Scan the lines below and report each one containing "reset" by copying it.

(Saved data entries)
· · · ·
-- ==== Sys2Proof/Tests/Slice0.lean ====
section
/-! SUPPORT. The model's own tests, on fixed values, and for each statement a state and operands that meet its
hypotheses. Expected words and results are worked by hand from the rules of spec/ named here, or are those of 95_test_vectors.md. -/

namespace Sys2Proof.Tests

open Sys2Proof Sys2Proof.Machine

/-! ### WellFormed: an ill-formed term for each check -/
theorem test_wf_refuses_data31 :
    (Instr.data31 0x0FF 0 0 0).wf = false := by decide

theorem test_wf_refuses_data30 :
    (Instr.data30 0x200 0 0 0).wf = false := by decide

theorem test_wf_refuses_data29 :
    (Instr.data29 0x07F 0 0 0).wf = false := by decide

theorem test_wf_refuses_data28 :
    (Instr.data28 0x080 0 0 0).wf = false := by decide

theorem test_wf_refuses_data27 :
    (Instr.data27 0x01F 0 0 0).wf = false := by decide

theorem test_wf_refuses_data26 :
    (Instr.data26 0x020 0 0 0).wf = false := by decide

theorem test_wf_refuses_data25 :
    (Instr.data25 0x007 0 0 0).wf = false := by decide

theorem test_wf_admits_every_data_row :
    ((Instr.data31 0x200 0 0 0).wf && (Instr.data30 0x1FF 0 0 0).wf && (Instr.data29 0x080 0 0 0).wf &&
      (Instr.data28 0x07F 0 0 0).wf && (Instr.data27 0x020 0 0 0).wf && (Instr.data26 0x01F 0 0 0).wf &&
      (Instr.data25 0x008 0 0 0).wf) = true := by decide

/-! ### Decode: a word of every constructor, bit by bit from 30_encoding.md R100 to R107 (opcode, fA, fB, fC) -/
theorem test_decode_add :
    decode 0b00000000000010101010101111001011 = .add 1 2 0xABCB := by decide

theorem test_decode_nand :
    decode 0b00000000011110000000000000000011 = .nand 7 0 0x0003 := by decide

theorem test_decode_lw :
    decode 0b00000000100011101000000000000000 = .lw 1 6 0x8000 := by decide

theorem test_decode_sw :
    decode 0b00000000111000110111111111111111 = .sw 4 3 0x7FFF := by decide

theorem test_decode_beq :
    decode 0b00000001000001011111111111111100 = .beq 0 5 0xFFFC := by decide

theorem test_decode_jalr :
    decode 0b00000001011100010000000000000000 = .jalr 6 1 0x0000 := by decide

theorem test_decode_halt :
    decode 0b00000001100101110001001000110100 = .halt 2 7 0x1234 := by decide

theorem test_decode_noop :
    decode 0b00000001111011001000000000000001 = .noop 5 4 0x8001 := by decide

theorem test_decode_data31 :
    decode 0b10000000010001110000000000000001 = .data31 513 0 7 0x0001 := by decide

theorem test_decode_data30 :
    decode 0b01111111110110111000000000000000 = .data30 511 3 3 0x8000 := by decide

theorem test_decode_data29 :
    decode 0b00101010100010000000000000000010 = .data29 170 1 0 0x0002 := by decide

theorem test_decode_data28 :
    decode 0b00010000001110010000000000000011 = .data28 64 7 1 0x0003 := by decide

theorem test_decode_data27 :
    decode 0b00001110000100101111111111111111 = .data27 56 2 2 0xFFFF := by decide

theorem test_decode_data26 :
    decode 0b00000111111101010101010101010101 = .data26 31 6 5 0x5555 := by decide

theorem test_decode_data25 :
    decode 0b00000010000000000000000000000000 = .data25 8 0 0 0x0000 := by decide

/-- 20_memory.md and 30_encoding.md R114: an instruction is one word, so bits above the row's are 0. -/
theorem test_decodeTableWord :
    decodeTableWord 32 0x004A0003 = some (.nand 1 2 3) := by decide

/-- 30_encoding.md R115: `sw r1, -1(r2)`. -/
theorem test_asm_negative_offset :
    encode (Asm.sw 1 (-1) 2) = 0x00CAFFFF := by decide

/-! ### One turn of each instruction -/

/-- The state a result goes on to. -/
def out (r : Result) : State :=
  match r with
  | .next t => t
  | .fault _ => .reset
  | .refused _ => .reset

/-- The state one clock edge on. -/
def nextOf (s : State) : State := out (step s)

/-- The state `k` edges on. -/
def after : Nat → State → State
  | 0, s => s
  | k + 1, s => after k (nextOf s)

/-- A small state in the middle of a run: registers `r1 = 5`, `r2 = 7`; in ID/EX the operands 5 and 7, the offset -1 and
the pc 10; in EX/MEM the ALU result `alu`, the store data 9 and the target 20; in MEM/WB the value 12. -/
def mid (turn : Stage) (alu : Word) : State :=
  { State.reset with
    regs := (State.reset.regs.write 1 5).write 2 7
    pc := 3
    ifid := { instr := .bubble, pcPlus1 := 10 }
    idex := { instr := .bubble, pcPlus1 := 10, readRegA := 5, readRegB := 7, offset := -1 }
    exmem := { instr := .bubble, branchTarget := 20, aluResult := alu, storeData := 9 }
    memwb := { instr := .bubble, writeData := 12 }
    stage := turn }

/-- The same state with `lw r2, 0(r0)` in EX/MEM. -/
def behindLoad : State :=
  { mid .execute 4 with exmem := { instr := .word 0x00900000, branchTarget := 0, aluResult := 4, storeData := 0 } }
· · · ·
TASK ANSWER
  | .fault _ => .reset
  | .refused _ => .reset
  { State.reset with
    regs := (State.reset.regs.write 1 5).write 2 7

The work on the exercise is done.